*DATASET EXTRACT*.
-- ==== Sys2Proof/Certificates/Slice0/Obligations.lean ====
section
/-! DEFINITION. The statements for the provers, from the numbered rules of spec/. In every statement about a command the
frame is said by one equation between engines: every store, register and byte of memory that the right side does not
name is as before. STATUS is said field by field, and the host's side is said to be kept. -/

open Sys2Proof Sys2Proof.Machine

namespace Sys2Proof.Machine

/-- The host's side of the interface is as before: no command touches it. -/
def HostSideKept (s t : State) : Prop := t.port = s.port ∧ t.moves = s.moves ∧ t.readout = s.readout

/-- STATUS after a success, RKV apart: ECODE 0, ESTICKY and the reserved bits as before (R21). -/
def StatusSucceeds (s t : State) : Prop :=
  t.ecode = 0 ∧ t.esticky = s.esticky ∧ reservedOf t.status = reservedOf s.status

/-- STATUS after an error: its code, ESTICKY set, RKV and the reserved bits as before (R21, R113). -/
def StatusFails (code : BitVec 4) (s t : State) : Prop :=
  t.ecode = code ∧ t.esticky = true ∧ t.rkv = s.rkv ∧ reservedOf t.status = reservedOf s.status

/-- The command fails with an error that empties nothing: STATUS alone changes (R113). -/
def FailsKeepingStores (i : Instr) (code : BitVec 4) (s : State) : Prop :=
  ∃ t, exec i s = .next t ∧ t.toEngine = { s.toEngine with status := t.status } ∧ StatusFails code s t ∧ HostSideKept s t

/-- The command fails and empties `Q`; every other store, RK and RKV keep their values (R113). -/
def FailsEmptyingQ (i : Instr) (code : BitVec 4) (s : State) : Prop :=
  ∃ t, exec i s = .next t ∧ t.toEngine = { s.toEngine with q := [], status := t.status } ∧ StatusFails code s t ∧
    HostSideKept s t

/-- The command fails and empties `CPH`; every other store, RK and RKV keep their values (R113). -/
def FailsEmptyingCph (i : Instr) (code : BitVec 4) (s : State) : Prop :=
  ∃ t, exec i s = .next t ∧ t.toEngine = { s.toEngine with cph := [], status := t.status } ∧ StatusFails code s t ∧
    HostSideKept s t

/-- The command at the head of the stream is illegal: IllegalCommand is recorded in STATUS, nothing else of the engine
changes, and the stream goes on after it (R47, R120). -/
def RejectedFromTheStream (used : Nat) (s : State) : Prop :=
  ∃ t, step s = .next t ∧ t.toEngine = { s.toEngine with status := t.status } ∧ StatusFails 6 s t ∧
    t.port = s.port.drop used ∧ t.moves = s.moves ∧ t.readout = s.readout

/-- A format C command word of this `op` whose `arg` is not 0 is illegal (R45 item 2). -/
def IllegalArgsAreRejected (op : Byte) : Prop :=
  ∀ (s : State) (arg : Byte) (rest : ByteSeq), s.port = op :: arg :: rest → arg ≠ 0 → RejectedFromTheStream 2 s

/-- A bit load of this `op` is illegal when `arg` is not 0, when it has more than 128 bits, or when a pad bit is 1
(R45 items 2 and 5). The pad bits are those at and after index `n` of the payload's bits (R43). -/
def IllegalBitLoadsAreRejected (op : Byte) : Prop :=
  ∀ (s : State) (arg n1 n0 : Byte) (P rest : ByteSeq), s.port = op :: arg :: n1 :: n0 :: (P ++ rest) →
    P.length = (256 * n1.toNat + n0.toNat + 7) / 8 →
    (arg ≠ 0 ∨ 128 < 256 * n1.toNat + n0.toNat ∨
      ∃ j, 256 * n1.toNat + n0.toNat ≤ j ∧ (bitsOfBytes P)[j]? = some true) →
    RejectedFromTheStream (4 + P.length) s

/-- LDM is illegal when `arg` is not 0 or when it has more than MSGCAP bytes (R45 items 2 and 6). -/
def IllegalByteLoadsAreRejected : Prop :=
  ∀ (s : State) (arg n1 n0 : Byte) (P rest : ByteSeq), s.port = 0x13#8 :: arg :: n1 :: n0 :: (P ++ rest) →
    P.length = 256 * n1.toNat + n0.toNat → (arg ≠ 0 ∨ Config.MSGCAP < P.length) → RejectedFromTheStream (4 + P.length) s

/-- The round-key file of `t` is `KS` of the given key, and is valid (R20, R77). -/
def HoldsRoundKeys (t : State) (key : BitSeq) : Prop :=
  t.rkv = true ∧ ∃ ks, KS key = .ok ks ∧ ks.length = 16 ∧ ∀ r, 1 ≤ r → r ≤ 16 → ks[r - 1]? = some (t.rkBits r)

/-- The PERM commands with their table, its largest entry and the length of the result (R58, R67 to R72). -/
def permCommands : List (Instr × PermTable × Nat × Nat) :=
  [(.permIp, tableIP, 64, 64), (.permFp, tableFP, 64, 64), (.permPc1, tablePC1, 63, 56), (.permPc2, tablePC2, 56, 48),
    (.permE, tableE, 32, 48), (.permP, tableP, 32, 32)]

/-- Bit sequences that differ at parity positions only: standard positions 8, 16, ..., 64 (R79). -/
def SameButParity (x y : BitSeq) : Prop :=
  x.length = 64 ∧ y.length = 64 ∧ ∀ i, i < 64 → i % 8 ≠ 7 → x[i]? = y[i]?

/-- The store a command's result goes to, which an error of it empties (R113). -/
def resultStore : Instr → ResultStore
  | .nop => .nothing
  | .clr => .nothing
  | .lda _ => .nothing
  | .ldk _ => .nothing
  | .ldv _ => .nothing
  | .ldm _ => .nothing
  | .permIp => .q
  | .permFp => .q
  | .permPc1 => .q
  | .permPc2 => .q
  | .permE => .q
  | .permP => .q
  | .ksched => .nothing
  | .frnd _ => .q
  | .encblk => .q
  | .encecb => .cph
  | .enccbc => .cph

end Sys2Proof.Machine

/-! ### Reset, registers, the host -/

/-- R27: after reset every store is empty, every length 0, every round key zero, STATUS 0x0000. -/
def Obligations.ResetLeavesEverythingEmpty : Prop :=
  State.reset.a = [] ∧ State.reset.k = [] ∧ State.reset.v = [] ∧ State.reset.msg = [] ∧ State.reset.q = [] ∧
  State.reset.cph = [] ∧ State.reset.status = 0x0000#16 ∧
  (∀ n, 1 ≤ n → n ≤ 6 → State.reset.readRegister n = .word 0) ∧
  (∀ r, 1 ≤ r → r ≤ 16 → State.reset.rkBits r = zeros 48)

*ACTIVITY*. Scan the records above, then copy out each line that mentions "when".

*RESPONSE BOX*.
/-- A bit load of this `op` is illegal when `arg` is not 0, when it has more than 128 bits, or when a pad bit is 1
/-- LDM is illegal when `arg` is not 0 or when it has more than MSGCAP bytes (R45 items 2 and 6). -/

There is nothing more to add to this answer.